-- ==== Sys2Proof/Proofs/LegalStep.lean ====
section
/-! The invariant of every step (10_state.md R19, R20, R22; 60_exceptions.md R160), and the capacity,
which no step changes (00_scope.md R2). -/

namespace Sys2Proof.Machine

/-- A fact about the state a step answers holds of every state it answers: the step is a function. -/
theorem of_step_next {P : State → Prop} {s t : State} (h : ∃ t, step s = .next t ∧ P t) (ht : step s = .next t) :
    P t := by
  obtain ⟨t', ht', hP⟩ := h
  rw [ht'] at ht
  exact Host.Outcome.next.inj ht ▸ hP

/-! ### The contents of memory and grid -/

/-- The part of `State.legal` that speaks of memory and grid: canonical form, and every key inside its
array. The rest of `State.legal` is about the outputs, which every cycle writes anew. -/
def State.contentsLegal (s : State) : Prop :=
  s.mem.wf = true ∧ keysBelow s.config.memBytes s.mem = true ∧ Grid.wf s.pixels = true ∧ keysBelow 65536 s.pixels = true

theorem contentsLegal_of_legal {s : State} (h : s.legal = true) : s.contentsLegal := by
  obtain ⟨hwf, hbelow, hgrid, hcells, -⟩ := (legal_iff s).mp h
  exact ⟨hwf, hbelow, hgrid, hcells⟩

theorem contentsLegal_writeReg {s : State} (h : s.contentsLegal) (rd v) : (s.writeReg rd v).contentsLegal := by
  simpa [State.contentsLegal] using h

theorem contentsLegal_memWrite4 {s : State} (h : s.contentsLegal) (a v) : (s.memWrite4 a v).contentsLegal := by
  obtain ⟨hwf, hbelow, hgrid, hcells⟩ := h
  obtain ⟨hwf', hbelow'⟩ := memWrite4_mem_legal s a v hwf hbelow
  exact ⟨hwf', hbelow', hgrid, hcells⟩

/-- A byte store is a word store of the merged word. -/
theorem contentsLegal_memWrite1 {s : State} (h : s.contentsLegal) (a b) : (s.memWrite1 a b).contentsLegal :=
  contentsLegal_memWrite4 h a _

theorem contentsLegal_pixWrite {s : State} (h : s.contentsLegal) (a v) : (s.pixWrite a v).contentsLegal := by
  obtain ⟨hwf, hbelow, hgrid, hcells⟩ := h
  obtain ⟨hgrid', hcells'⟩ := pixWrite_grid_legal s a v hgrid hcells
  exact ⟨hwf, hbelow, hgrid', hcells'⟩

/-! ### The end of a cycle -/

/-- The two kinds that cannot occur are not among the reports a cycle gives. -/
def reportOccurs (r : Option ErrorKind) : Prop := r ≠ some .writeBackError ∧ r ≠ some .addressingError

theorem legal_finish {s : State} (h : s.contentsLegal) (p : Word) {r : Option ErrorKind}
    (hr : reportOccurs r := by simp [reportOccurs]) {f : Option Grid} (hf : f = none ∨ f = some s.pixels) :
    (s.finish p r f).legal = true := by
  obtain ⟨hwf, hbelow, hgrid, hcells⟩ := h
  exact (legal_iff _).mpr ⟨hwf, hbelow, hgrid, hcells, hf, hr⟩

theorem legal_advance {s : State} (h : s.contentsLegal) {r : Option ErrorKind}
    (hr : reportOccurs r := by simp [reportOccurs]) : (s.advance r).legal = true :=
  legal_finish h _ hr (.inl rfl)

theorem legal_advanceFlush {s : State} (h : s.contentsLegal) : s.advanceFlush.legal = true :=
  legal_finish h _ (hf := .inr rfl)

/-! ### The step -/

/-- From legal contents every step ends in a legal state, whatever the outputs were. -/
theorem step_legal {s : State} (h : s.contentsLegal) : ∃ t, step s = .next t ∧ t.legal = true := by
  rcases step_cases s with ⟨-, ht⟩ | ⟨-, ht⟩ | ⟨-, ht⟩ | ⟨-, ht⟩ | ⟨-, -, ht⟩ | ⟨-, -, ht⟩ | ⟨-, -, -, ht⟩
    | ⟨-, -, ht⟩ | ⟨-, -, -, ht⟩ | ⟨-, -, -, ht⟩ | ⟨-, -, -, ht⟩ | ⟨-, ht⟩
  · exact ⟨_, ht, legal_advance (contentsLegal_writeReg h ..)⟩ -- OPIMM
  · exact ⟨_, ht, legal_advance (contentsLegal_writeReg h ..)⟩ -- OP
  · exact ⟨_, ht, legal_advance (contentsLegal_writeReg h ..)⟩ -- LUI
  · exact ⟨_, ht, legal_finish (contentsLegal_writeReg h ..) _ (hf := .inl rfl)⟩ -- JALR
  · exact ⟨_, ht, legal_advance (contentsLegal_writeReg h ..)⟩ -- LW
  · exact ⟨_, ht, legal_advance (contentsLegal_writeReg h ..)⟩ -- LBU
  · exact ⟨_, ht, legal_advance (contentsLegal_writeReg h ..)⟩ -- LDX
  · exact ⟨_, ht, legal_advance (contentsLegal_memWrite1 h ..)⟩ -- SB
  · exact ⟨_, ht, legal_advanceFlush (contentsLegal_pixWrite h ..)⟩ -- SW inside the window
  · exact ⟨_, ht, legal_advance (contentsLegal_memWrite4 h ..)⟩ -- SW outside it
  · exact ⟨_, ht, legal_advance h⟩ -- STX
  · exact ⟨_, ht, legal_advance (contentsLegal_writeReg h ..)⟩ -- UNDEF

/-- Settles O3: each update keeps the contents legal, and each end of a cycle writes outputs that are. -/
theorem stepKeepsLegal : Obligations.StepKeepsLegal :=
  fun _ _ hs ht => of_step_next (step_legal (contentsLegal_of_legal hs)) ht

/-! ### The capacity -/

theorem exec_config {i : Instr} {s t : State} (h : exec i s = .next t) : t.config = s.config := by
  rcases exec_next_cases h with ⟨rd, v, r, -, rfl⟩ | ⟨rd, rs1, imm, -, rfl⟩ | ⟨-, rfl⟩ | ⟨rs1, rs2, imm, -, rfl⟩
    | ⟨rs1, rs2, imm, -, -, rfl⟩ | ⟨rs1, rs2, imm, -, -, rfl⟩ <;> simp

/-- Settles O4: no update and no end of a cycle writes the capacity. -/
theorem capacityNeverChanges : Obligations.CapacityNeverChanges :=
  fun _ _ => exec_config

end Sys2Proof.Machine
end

--

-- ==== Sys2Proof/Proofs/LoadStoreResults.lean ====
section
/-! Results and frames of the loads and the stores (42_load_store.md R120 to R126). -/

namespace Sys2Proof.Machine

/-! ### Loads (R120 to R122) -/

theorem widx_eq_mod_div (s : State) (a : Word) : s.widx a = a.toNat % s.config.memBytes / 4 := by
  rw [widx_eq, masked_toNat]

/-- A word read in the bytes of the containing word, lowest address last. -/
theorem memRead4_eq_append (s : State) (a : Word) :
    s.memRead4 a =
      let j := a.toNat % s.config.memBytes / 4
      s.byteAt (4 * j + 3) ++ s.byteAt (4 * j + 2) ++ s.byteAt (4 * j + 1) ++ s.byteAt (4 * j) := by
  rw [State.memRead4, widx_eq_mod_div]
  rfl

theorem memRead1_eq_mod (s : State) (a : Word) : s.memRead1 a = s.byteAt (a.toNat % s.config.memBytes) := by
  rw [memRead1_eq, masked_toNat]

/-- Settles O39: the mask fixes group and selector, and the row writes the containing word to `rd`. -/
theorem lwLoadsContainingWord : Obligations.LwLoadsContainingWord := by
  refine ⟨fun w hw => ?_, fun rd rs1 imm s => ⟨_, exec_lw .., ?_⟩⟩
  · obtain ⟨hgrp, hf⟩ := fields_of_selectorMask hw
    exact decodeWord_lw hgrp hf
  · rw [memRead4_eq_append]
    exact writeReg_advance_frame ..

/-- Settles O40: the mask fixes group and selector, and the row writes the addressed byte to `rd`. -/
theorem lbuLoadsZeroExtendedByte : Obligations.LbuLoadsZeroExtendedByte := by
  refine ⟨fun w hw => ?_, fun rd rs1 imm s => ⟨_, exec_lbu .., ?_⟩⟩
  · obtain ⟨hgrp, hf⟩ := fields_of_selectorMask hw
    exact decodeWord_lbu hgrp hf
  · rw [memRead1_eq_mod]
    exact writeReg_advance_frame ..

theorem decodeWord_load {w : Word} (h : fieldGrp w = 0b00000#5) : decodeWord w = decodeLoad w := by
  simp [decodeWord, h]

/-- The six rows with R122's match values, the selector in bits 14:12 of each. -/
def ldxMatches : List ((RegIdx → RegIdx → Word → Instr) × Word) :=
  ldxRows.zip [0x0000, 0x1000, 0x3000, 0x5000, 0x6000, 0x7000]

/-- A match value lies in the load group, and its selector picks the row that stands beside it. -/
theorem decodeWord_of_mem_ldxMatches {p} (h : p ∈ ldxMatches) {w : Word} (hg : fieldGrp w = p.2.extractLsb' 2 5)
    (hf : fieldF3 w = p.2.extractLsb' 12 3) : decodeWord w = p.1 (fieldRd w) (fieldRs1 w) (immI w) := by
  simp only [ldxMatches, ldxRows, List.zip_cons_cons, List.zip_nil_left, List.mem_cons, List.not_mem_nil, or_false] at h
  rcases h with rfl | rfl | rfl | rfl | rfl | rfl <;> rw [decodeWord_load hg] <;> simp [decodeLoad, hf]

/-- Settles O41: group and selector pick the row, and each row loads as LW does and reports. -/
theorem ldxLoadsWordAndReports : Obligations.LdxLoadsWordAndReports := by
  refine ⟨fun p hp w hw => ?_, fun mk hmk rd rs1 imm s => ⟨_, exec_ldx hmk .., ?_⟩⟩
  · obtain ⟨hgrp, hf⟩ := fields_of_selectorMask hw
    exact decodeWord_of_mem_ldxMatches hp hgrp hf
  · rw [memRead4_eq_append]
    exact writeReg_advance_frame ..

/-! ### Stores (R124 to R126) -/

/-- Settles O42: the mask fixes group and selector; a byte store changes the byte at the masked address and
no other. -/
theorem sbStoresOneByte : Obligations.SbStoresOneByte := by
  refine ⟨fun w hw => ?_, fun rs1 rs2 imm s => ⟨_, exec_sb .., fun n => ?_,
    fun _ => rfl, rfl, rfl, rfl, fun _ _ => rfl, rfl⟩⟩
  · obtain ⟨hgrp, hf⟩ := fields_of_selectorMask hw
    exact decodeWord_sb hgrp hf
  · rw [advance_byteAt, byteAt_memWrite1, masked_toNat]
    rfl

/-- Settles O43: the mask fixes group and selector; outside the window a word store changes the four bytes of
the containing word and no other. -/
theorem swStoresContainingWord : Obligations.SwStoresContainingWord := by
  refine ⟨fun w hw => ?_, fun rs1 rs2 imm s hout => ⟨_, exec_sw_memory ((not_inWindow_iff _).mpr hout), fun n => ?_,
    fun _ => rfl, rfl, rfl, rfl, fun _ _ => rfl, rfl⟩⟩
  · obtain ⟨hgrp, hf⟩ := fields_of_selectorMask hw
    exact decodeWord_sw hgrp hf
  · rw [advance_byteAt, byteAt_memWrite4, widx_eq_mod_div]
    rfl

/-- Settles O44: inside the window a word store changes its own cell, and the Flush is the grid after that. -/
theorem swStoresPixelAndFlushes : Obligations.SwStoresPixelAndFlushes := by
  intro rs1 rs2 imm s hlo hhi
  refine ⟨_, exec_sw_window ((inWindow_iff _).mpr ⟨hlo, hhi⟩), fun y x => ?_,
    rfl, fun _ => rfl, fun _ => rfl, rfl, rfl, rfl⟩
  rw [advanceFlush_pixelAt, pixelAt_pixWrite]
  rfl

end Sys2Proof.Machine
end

--

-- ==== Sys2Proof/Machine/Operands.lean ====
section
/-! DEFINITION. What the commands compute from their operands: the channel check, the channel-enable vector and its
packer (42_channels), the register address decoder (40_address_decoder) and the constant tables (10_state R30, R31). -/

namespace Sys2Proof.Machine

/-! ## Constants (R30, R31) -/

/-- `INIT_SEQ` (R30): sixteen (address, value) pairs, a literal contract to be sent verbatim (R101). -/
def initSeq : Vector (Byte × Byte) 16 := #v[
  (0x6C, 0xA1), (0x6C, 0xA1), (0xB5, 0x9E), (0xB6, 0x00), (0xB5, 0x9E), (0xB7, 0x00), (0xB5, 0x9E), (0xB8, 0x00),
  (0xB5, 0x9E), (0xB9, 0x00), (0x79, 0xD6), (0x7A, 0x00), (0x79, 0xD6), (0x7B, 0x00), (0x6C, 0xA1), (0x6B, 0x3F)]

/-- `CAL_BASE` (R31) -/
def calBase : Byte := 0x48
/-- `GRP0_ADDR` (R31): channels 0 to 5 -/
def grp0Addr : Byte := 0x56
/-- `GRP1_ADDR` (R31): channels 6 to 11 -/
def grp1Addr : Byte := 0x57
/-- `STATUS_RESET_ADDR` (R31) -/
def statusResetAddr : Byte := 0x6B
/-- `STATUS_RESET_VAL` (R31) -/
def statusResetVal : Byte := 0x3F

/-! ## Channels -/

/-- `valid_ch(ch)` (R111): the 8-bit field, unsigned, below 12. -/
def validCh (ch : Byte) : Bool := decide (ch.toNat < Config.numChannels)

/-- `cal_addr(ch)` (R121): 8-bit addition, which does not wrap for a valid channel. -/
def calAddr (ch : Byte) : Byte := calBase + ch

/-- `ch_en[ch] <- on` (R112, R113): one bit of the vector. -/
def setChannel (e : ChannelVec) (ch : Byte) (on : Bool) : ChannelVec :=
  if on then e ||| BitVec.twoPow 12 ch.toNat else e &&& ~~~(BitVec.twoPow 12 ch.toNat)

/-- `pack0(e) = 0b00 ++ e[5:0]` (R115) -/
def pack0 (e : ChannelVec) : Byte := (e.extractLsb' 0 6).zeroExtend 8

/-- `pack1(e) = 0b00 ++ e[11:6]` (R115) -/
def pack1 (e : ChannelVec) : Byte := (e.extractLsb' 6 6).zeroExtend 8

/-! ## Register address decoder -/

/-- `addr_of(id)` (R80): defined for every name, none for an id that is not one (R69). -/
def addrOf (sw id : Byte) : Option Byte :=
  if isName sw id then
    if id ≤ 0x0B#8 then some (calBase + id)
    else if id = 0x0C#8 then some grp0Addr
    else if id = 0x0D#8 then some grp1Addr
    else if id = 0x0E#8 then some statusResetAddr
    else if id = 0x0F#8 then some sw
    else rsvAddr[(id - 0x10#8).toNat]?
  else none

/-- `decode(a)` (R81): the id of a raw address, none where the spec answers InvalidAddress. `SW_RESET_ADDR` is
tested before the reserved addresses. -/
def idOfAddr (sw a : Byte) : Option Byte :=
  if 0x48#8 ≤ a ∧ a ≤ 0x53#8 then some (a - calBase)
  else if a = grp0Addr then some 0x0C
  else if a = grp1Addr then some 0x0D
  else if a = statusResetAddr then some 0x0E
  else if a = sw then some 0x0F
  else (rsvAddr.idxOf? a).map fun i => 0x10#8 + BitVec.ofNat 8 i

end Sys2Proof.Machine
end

WORK TO BE COMPLETED >>
Copy out only the lines of the records above from the one with "-- ==== Sys2Proof/Proofs/LegalStep.lean" through the one with "(s.memWrite4 a v).contentsLegal := by", exactly as they stand, both included.

ANSWER SPACE >>
-- ==== Sys2Proof/Proofs/LegalStep.lean ====
section
/-! The invariant of every step (10_state.md R19, R20, R22; 60_exceptions.md R160), and the capacity,
which no step changes (00_scope.md R2). -/

namespace Sys2Proof.Machine

/-- A fact about the state a step answers holds of every state it answers: the step is a function. -/
theorem of_step_next {P : State → Prop} {s t : State} (h : ∃ t, step s = .next t ∧ P t) (ht : step s = .next t) :
    P t := by
  obtain ⟨t', ht', hP⟩ := h
  rw [ht'] at ht
  exact Host.Outcome.next.inj ht ▸ hP

/-! ### The contents of memory and grid -/

/-- The part of `State.legal` that speaks of memory and grid: canonical form, and every key inside its
array. The rest of `State.legal` is about the outputs, which every cycle writes anew. -/
def State.contentsLegal (s : State) : Prop :=
  s.mem.wf = true ∧ keysBelow s.config.memBytes s.mem = true ∧ Grid.wf s.pixels = true ∧ keysBelow 65536 s.pixels = true

theorem contentsLegal_of_legal {s : State} (h : s.legal = true) : s.contentsLegal := by
  obtain ⟨hwf, hbelow, hgrid, hcells, -⟩ := (legal_iff s).mp h
  exact ⟨hwf, hbelow, hgrid, hcells⟩

theorem contentsLegal_writeReg {s : State} (h : s.contentsLegal) (rd v) : (s.writeReg rd v).contentsLegal := by
  simpa [State.contentsLegal] using h

theorem contentsLegal_memWrite4 {s : State} (h : s.contentsLegal) (a v) : (s.memWrite4 a v).contentsLegal := by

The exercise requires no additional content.